No it's doesn't look like NVEncC can do it internally. You can let ffmpeg do the conversion and pipe to nvencc, if ffmpeg nvenc was the problem
Something is inconsistent with your results, or maybe there is a typo or I'm reading it incorrectly : the ffmpeg build should give similar result as the ffmpeg_nvenc when using no codec. There should be no GPU usage either, it's just a pure reading/decoding test. Nothing is being encoded. GPU isn't being used. If input.avi was small, then it might be a cached read skewing the observation. Input.avi shouldn't be a YT video.
When you add -pix_fmt yuv420p to that speed test as I had it written above, it's read + 4:2:0 conversion, that should be slower . The difference in time will be the effect of the 422=>420 conversion only
Not sure what's going on in your case. Seems to work ok for large files
721GB low motion content test 1280x720p59.94 8bit 4:2:2 UYVY
source SSD R/W ~500MB/s to a destination slow 5400rpm mechanical HDD, Maxwell 1 card
~250-255 FPS per instance, but only ~30-35% GPU load. No slowdown.
Hmmm 35% load? So I ran another instance about 75% though. ~250-255 FPS per instance each, ~60-70% GPU total . Total additive FPS would be ~500-510. No slowdowns.
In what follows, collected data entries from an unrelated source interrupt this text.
theorem actCodeBit_answers {b : Bool} {n : Nat} {v : Word} (h : Inv s) (he : s.eng = .run op (.recv n v .code)) :
    Answers (actCodeBit b s) := by
  obtain ⟨-, -, l, r, hu, hi⟩ := h.pointOk he
  simp only [HTree.size, Config.nodeCap] at hi
  have hl := l.size_pos
  have hr := r.size_pos
  unfold actCodeBit
  rw [node?_node hu (by omega)]
  refine actArrive_answers ?_
  cases b with
  | false => exact (toNat_ofNat10 (n := s.pos.toNat + 1) (by omega)).trans_lt (by omega)
  | true => exact (toNat_ofNat10 (n := s.pos.toNat + 1 + l.size) (by omega)).trans_lt (by omega)

/-! ## Every action and every step -/

theorem actReceived_answers {v : Word} {who : Reader} (h : Inv s) (he : s.eng = .run op (.recv 0 v who)) :
    Answers (actReceived v who s) := by
  cases who with
  | tag =>
    simp only [actReceived, actTag]
    split
    · simp
    · split <;> simp
  | symbol idx => exact actSymbol_answers h he
  | code => exact actCodeBit_answers h he
  | magic =>
    simp only [actReceived, actMagic]
    split <;> simp

theorem act_answers (h : Inv s) (he : s.eng = .run op k) : Answers (act k s) := by
  cases k with
  | recv left v who =>
    cases left with
    | zero => exact actReceived_answers h he
    | succ n =>
      simp only [act, actRecv, actRecvBit]
      split <;> simp
  | starved who => cases who <;> exact answers_next _
  | parseRet idx => exact actParseRet_answers h he
  | walk i p => exact actWalk_answers h he
  | emit i => exact actEmit_answers h he
  | decode => exact actDecode_answers s
  | walkRet | emitRet =>
    simp only [act, actWalkRet, actEmitRet]
    split <;> simp
  | send bits next => cases bits <;> exact answers_next _
  | drain | drainSym =>
    simp only [act, actDrain, actDrainSym]
    split <;> simp
  | encode =>
    simp only [act, actReadSym]
    split <;> simp
  | gotSym b =>
    cases b <;>
    · simp only [act, actGotSym, actEmitCode]
      split <;> simp
  | clear | load | loadDone | emitRoot | put | hdrWrite | hdrCheck | finish => exact answers_next _

theorem engineStep_answers (h : Inv s) : Answers (engineStep s) := by
  cases he : s.eng with
  | idle => simp [engineStep_idle he]
  | run op k =>
    rw [engineStep_run he]
    exact act_answers h he

theorem engineRun_answers (h : Inv s) (n : Nat) : Answers (engineRun n s) := by
  induction n generalizing s with
  | zero => simp
  | succ n ih =>
    obtain ⟨t, ht⟩ := engineStep_answers h
    rw [engineRun_step ht]
    exact ih (inv_engineStep h ht)

theorem afterEvent_answers (h : Inv s) : Answers (afterEvent s) := engineRun_answers h _
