-- ==== Sys2Proof/Config.lean ====
section
/-! DEFINITION. The parameters the block is built with and the wired constants (spec/00_scope.md R7, R8).
Nothing here is a free value: the spec leaves no value of this block open (spec/93_implementation_defined.md). -/

namespace Sys2Proof

/-- The nominal frame rates the validator may be built for: `FPS` is one of 24, 25, 30 (R8, D12). -/
inductive FrameRate where
  | fps24
  | fps25
  | fps30
  deriving DecidableEq, Repr

/-- The parameters of R8.  They are fixed when the block is built and cannot change while it runs (R27).
`STRICT_MODE` is no parameter here: it is fixed at 0 and no strict behaviour is built (R8, R131). -/
structure Config where
  /-- `TS_W`: width in bits of every timestamp. -/
  tsW : Nat
  /-- `TICKS_PER_MS`: timestamp ticks per millisecond. -/
  ticksPerMs : Nat
  /-- `FPS`: the rate assumed by the validator only. -/
  fps : FrameRate
  deriving DecidableEq, Repr

/-- The defaults of R8: 64-bit timestamps, 1 tick = 1 microsecond, 30 frames per second. -/
def Config.standard : Config := { tsW := 64, ticksPerMs := 1000, fps := .fps30 }

/-- `SPAN_TICKS = 32 * TICKS_PER_MS`: the fixed 32 ms (80 x 0.4 ms) in ticks (R7, R8, R124). -/
def Config.spanTicks (c : Config) : Nat := 32 * c.ticksPerMs

/-- The constraints R8 puts on the parameters: positive integers, and `2 ^ TS_W > SPAN_TICKS`. -/
def Config.wf (c : Config) : Bool :=
  decide (0 < c.tsW) && decide (0 < c.ticksPerMs) && decide (c.spanTicks < 2 ^ c.tsW)

/-- `SYNC_WORD`, `0xBFFC` = binary `1011111111111100` (R7). -/
def syncWord : SyncField := 0xBFFC#16

end Sys2Proof
end

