-- ==== Sys2Proof/Laws/PerInstr.lean ====
section
/-! SUPPORT. Facts about every instruction as syntax, one lemma a constructor. -/

namespace Sys2Proof.Laws

/-- The SUBMIT that spells a well-formed sub-operation is itself well-formed, and spells itself (R62). -/
def SpelledWell.Statement (i : Instr) : Prop :=
  (∀ c, wellFormed c i = true → wellFormed c (spelledBy i) = true) ∧ spelledBy (spelledBy i) = spelledBy i

namespace SpelledWell

theorem reset : Statement .reset := ⟨fun _ h => h, rfl⟩
theorem idle : Statement .idle := ⟨fun _ h => h, rfl⟩
theorem submit (b : Bit) (ts : Nat) : Statement (.submit b ts) := ⟨fun _ h => h, rfl⟩
theorem ltcFrame (x : FrameFields) (ts : Nat) : Statement (.ltcFrame x ts) := ⟨fun _ h => h, rfl⟩
theorem noSync (f : FrameWord) : Statement (.noSync f) := ⟨fun _ h => h, rfl⟩
theorem shiftIn (b : Bit) : Statement (.shiftIn b) :=
  ⟨fun c _ => by simp [spelledBy, wellFormed, fitsTsPins], rfl⟩
theorem count : Statement .count := ⟨fun c _ => by simp [spelledBy, wellFormed, fitsTsPins], rfl⟩
theorem fullTest : Statement .fullTest := ⟨fun c _ => by simp [spelledBy, wellFormed, fitsTsPins], rfl⟩
theorem pack : Statement .pack := ⟨fun c _ => by simp [spelledBy, wellFormed, fitsTsPins], rfl⟩
theorem syncCheck : Statement .syncCheck := ⟨fun c _ => by simp [spelledBy, wellFormed, fitsTsPins], rfl⟩
theorem extractFrames : Statement .extractFrames :=
  ⟨fun c _ => by simp [spelledBy, wellFormed, fitsTsPins], rfl⟩
theorem extractSeconds : Statement .extractSeconds :=
  ⟨fun c _ => by simp [spelledBy, wellFormed, fitsTsPins], rfl⟩
theorem extractMinutes : Statement .extractMinutes :=
  ⟨fun c _ => by simp [spelledBy, wellFormed, fitsTsPins], rfl⟩
theorem extractHours : Statement .extractHours :=
  ⟨fun c _ => by simp [spelledBy, wellFormed, fitsTsPins], rfl⟩
theorem flagDrop : Statement .flagDrop := ⟨fun c _ => by simp [spelledBy, wellFormed, fitsTsPins], rfl⟩
theorem flagColor : Statement .flagColor := ⟨fun c _ => by simp [spelledBy, wellFormed, fitsTsPins], rfl⟩
theorem validate : Statement .validate := ⟨fun c _ => by simp [spelledBy, wellFormed, fitsTsPins], rfl⟩
theorem format : Statement .format := ⟨fun c _ => by simp [spelledBy, wellFormed, fitsTsPins], rfl⟩
theorem timestamp (ts : Nat) : Statement (.timestamp ts) := ⟨fun _ h => h, rfl⟩
theorem emit : Statement .emit := ⟨fun c _ => by simp [spelledBy, wellFormed, fitsTsPins], rfl⟩
theorem clear : Statement .clear := ⟨fun c _ => by simp [spelledBy, wellFormed, fitsTsPins], rfl⟩
theorem retain : Statement .retain := ⟨fun c _ => by simp [spelledBy, wellFormed, fitsTsPins], rfl⟩

end SpelledWell

end Sys2Proof.Laws
end

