/-- The last bit of an LTC_FRAME word completes its sync field (R42, R95). -/
theorem endsSyncRun_arrivalBits {f : FrameWord} (h : isLtcFrame f = true) : EndsSyncRun (arrivalBits f) := by
  rw [isLtcFrame_eq_syncMatches] at h
  exact ⟨(length_arrivalBits f).ge, (newest_arrivalBits_eq_arrivalSync_iff f).mpr h⟩

/-- From an empty window, fewer than eighty samples give no event (R171). -/
theorem events_eq_nil_of_length_lt {s : State} {l rest : List Pins} (hcnt : s.cnt = 0) (hinputs : s.inputs = l ++ rest)
    (hr : ∀ p ∈ l, p.rst = false) (hshort : (samplesOf l).length < 80) : s.events l.length = [] := by
  refine (events_eq_nil_iff l s rest hcnt hinputs hr).mpr fun values hprefix hsync => ?_
  have hle := hprefix.length_le
  rw [List.length_map] at hle
  exact absurd hsync.1 (by omega)

/-- The bits of an LTC_FRAME word submitted from an empty window: all but the last are silent, and the last emits the
event of the word (R95, R171). -/
theorem step_of_last_frame_bit {s : State} {f : FrameWord} {xs : List (Bit × Nat)} {x : Bit × Nat} {rest : List Pins}
    (hf : isLtcFrame f = true) (hcnt : s.cnt = 0) (hinputs : s.inputs = sampleStream xs ++ Pins.submit x.1 x.2 :: rest)
    (hbits : xs.map Prod.fst ++ [x.1] = arrivalBits f) :
    s.events xs.length = [] ∧ step (s.after xs.length) =
      .next (((s.after xs.length).withInputs rest).emitting (decodedPayload s.cfg f (tsReg s.cfg x.2))) := by
  have hlen : xs.length + 1 = 80 := by simpa using congrArg List.length hbits
  have hsilent := events_eq_nil_of_length_lt hcnt hinputs (sampleStream_no_reset xs)
    (by rw [samplesOf_sampleStream]; omega)
  obtain ⟨hwin, hin⟩ := fifoPropertyOverRuns s _ _ hcnt hinputs (sampleStream_no_reset xs) hsilent
  simp only [length_sampleStream, samplesOf_sampleStream] at hsilent hwin hin
  have hstep := step_of_endsSyncRun hwin hin rfl rfl (hbits ▸ endsSyncRun_arrivalBits hf)
  have hword : BitVec.ofNat 80 (bitsValue (newest 80 (xs.map Prod.fst ++ [x.1]))) = f := by
    rw [hbits, newest, length_arrivalBits, Nat.sub_self, List.drop_zero, ofNat_bitsValue_arrivalBits]
  dsimp only [Pins.submit] at hstep
  rw [hword, State.after_cfg] at hstep
  exact ⟨hsilent, hstep⟩

/-- An LTC_FRAME word submitted bit by bit from an empty window, IDLEs between its bits or not, gives its event alone. -/
theorem events_of_frame {s : State} {f : FrameWord} {l rest : List Pins} (hf : isLtcFrame f = true) (hcnt : s.cnt = 0)
    (hinputs : s.inputs = l ++ rest) (hr : ∀ p ∈ l, p.rst = false)
    (hbits : (samplesOf l).map Prod.fst = arrivalBits f) :
    ∃ ts, s.events l.length = [decodedPayload s.cfg f ts] := by
  rw [(events_of_samples l rest s hinputs hr).1]
  generalize samplesOf l = samples at hbits
  rcases List.eq_nil_or_concat' samples with rfl | ⟨xs, x, rfl⟩
  · exact absurd ((congrArg List.length hbits).trans (length_arrivalBits f)) (by decide)
  · have hstream : sampleStream (xs ++ [x]) ++ rest = sampleStream xs ++ Pins.submit x.1 x.2 :: rest := by
      simp [sampleStream]
    rw [List.map_append] at hbits
    rw [hstream, List.length_append, List.length_singleton, State.events_add]
    obtain ⟨hsilent, hstep⟩ := step_of_last_frame_bit
      (s := s.withInputs (sampleStream xs ++ Pins.submit x.1 x.2 :: rest)) hf hcnt rfl hbits
    rw [hsilent, State.events_one hstep]
    exact ⟨_, rfl⟩
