/-- Rows of the opcode map in the UNIMP class, from opcode 0x63 (rule R85). -/
def unimpRows6 : List (Opcode × Instr) :=
  [(0x63#7, .unimp63), (0x64#7, .unimp64), (0x65#7, .unimp65), (0x66#7, .unimp66),
   (0x67#7, .unimp67), (0x68#7, .unimp68), (0x69#7, .unimp69), (0x6A#7, .unimp6A),
   (0x6B#7, .unimp6B), (0x6C#7, .unimp6C), (0x6D#7, .unimp6D), (0x6E#7, .unimp6E),
   (0x6F#7, .unimp6F), (0x70#7, .unimp70), (0x71#7, .unimp71), (0x72#7, .unimp72)]

/-- Rows of the opcode map in the UNIMP class, from opcode 0x73 (rule R85). -/
def unimpRows7 : List (Opcode × Instr) :=
  [(0x73#7, .unimp73), (0x74#7, .unimp74), (0x75#7, .unimp75), (0x76#7, .unimp76),
   (0x77#7, .unimp77), (0x78#7, .unimp78), (0x79#7, .unimp79), (0x7A#7, .unimp7A),
   (0x7B#7, .unimp7B), (0x7C#7, .unimp7C), (0x7D#7, .unimp7D), (0x7E#7, .unimp7E),
   (0x7F#7, .unimp7F)]

/-- The 125 rows of the UNIMP class: every opcode but 0x00, 0x13 and 0x33 (rules R84 and R85). -/
def unimpRows : List (Opcode × Instr) :=
  unimpRows0 ++ unimpRows1 ++ unimpRows2 ++ unimpRows3 ++
    unimpRows4 ++ unimpRows5 ++ unimpRows6 ++ unimpRows7

/-- The UNIMP instruction of an opcode. The three other opcodes never come here (`decodeWord`); for them it answers
NULL. -/
def unimpOf (op : Opcode) : Instr := (unimpRows.lookup op).getD .null

/-- Dispatch on the opcode and on nothing else (rule R84): total over all words. -/
def decodeWord (w : Word) : Instr :=
  if opcodeOf w = 0x00#7 then .null
  else if opcodeOf w = 0x13#7 then .addi (rdOf w) (rs1Of w) (immOf w)
  else if opcodeOf w = 0x33#7 then .add (rdOf w) (rs1Of w) (rs2Of w)
  else unimpOf (opcodeOf w)

/-! ### Bytes (spec/20_memory.md rule R56, spec/40_fetch.md rules R111 and R118) -/

/-- Little-endian assembly of a word, the first byte the least significant (rule R111). -/
def assembleWord (b0 b1 b2 b3 : Byte) : Word :=
  b0.setWidth 32 ||| b1.setWidth 32 <<< 8 ||| b2.setWidth 32 <<< 16 ||| b3.setWidth 32 <<< 24

/-- The four bytes of a word in the order of their addresses (rule R118). -/
def wordBytes (w : Word) : List Byte :=
  [w.extractLsb' 0 8, w.extractLsb' 8 8, w.extractLsb' 16 8, w.extractLsb' 24 8]

/-- Why a list of bytes is no instruction. -/
inductive DecodeError where
  /-- Fewer than the four bytes of one instruction were given (rule R80). Raised by `decode` only, never by a step of
  the machine, whose fetch always reads four bytes (rule R113): safe (log entry 13). -/
  | truncated (given : Nat)
  deriving DecidableEq, Repr

/-- The decoder on bytes: one instruction is four bytes (rule R80), the rest of the list is handed back. -/
def decode : List Byte → Except DecodeError (Instr × List Byte)
  | b0 :: b1 :: b2 :: b3 :: rest => .ok (decodeWord (assembleWord b0 b1 b2 b3), rest)
  | bytes => .error (.truncated bytes.length)

/-- The word of an instruction whose bits are `w` in a table row of `nbits` bits: the bits above are 0. -/
def tableWord (nbits w : Nat) : Word := BitVec.ofNat 32 (w % 2 ^ nbits)

/-- The instruction the decoder reads from the bits `w`, numbered as spec/opcode_table.json numbers them. No
instruction is longer than 32 bits (rule R80). -/
def decodeTableWord (nbits w : Nat) : Option Instr :=
  if nbits ≤ 32 then
    match decode (wordBytes (tableWord nbits w)) with
    | .ok (i, _) => some i
    | .error _ => none
  else none

/-! ### The encoder (rules R83, R85 and R88): bits not examined are 0 -/

/-- The opcode of an instruction's row (rules R84 and R85). -/
def Instr.opcode : Instr → Opcode
  | .null => 0x00#7
  | .addi _ _ _ => 0x13#7
  | .add _ _ _ => 0x33#7
  | .unimp01 => 0x01#7
  | .unimp02 => 0x02#7
  | .unimp03 => 0x03#7
  | .unimp04 => 0x04#7
  | .unimp05 => 0x05#7
  | .unimp06 => 0x06#7
  | .unimp07 => 0x07#7
  | .unimp08 => 0x08#7
  | .unimp09 => 0x09#7
  | .unimp0A => 0x0A#7
  | .unimp0B => 0x0B#7
  | .unimp0C => 0x0C#7
  | .unimp0D => 0x0D#7
  | .unimp0E => 0x0E#7
  | .unimp0F => 0x0F#7
  | .unimp10 => 0x10#7
  | .unimp11 => 0x11#7
  | .unimp12 => 0x12#7
  | .unimp14 => 0x14#7
  | .unimp15 => 0x15#7
  | .unimp16 => 0x16#7
  | .unimp17 => 0x17#7
  | .unimp18 => 0x18#7
  | .unimp19 => 0x19#7
  | .unimp1A => 0x1A#7
  | .unimp1B => 0x1B#7
  | .unimp1C => 0x1C#7
  | .unimp1D => 0x1D#7
  | .unimp1E => 0x1E#7
  | .unimp1F => 0x1F#7
  | .unimp20 => 0x20#7
  | .unimp21 => 0x21#7
  | .unimp22 => 0x22#7
  | .unimp23 => 0x23#7
  | .unimp24 => 0x24#7
  | .unimp25 => 0x25#7
  | .unimp26 => 0x26#7
  | .unimp27 => 0x27#7
  | .unimp28 => 0x28#7
  | .unimp29 => 0x29#7
  | .unimp2A => 0x2A#7
  | .unimp2B => 0x2B#7
  | .unimp2C => 0x2C#7
  | .unimp2D => 0x2D#7
  | .unimp2E => 0x2E#7
  | .unimp2F => 0x2F#7
  | .unimp30 => 0x30#7
  | .unimp31 => 0x31#7
  | .unimp32 => 0x32#7
  | .unimp34 => 0x34#7
  | .unimp35 => 0x35#7
  | .unimp36 => 0x36#7
  | .unimp37 => 0x37#7
  | .unimp38 => 0x38#7
  | .unimp39 => 0x39#7
  | .unimp3A => 0x3A#7
  | .unimp3B => 0x3B#7
  | .unimp3C => 0x3C#7
  | .unimp3D => 0x3D#7
  | .unimp3E => 0x3E#7
  | .unimp3F => 0x3F#7
  | .unimp40 => 0x40#7
  | .unimp41 => 0x41#7
  | .unimp42 => 0x42#7
  | .unimp43 => 0x43#7
  | .unimp44 => 0x44#7
  | .unimp45 => 0x45#7
  | .unimp46 => 0x46#7
  | .unimp47 => 0x47#7
  | .unimp48 => 0x48#7
  | .unimp49 => 0x49#7
  | .unimp4A => 0x4A#7
  | .unimp4B => 0x4B#7
  | .unimp4C => 0x4C#7
  | .unimp4D => 0x4D#7
  | .unimp4E => 0x4E#7
  | .unimp4F => 0x4F#7
  | .unimp50 => 0x50#7
  | .unimp51 => 0x51#7
  | .unimp52 => 0x52#7
  | .unimp53 => 0x53#7
  | .unimp54 => 0x54#7
  | .unimp55 => 0x55#7
  | .unimp56 => 0x56#7
  | .unimp57 => 0x57#7
  | .unimp58 => 0x58#7
  | .unimp59 => 0x59#7
  | .unimp5A => 0x5A#7
  | .unimp5B => 0x5B#7
  | .unimp5C => 0x5C#7
  | .unimp5D => 0x5D#7
  | .unimp5E => 0x5E#7
  | .unimp5F => 0x5F#7
  | .unimp60 => 0x60#7
  | .unimp61 => 0x61#7
  | .unimp62 => 0x62#7
  | .unimp63 => 0x63#7
  | .unimp64 => 0x64#7
  | .unimp65 => 0x65#7
  | .unimp66 => 0x66#7
  | .unimp67 => 0x67#7
  | .unimp68 => 0x68#7
  | .unimp69 => 0x69#7
  | .unimp6A => 0x6A#7
  | .unimp6B => 0x6B#7
  | .unimp6C => 0x6C#7
  | .unimp6D => 0x6D#7
  | .unimp6E => 0x6E#7
  | .unimp6F => 0x6F#7
  | .unimp70 => 0x70#7
  | .unimp71 => 0x71#7
  | .unimp72 => 0x72#7
  | .unimp73 => 0x73#7
  | .unimp74 => 0x74#7
  | .unimp75 => 0x75#7
  | .unimp76 => 0x76#7
  | .unimp77 => 0x77#7
  | .unimp78 => 0x78#7
  | .unimp79 => 0x79#7
  | .unimp7A => 0x7A#7
  | .unimp7B => 0x7B#7
  | .unimp7C => 0x7C#7
  | .unimp7D => 0x7D#7
  | .unimp7E => 0x7E#7
  | .unimp7F => 0x7F#7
IIRC 2 instances is max per card for NVEnc, even if you have idle/spare GPU capacity
I used default ffmpeg nvenc settings, which are no b-frames (no b-frames speed up encoding, but negatively impact compression), 12 frame GOP length (same - shorter keyframe interval speed ups encoding, but worse compression), 5000kbps same as your (higher bitrates slows encoding too)
I think the reason for the low GPU% is the low motion and low compression settings by ffmpeg nvenc defaults. NVEnCC defaults are higher, higher quality.
I ran two separate conversions. GPU load raised from 40% (one converison) up to 55%. Total fps raised up only about 20 FPS.
I will look for hdd speed optimisation. But there are no SSD at the moment.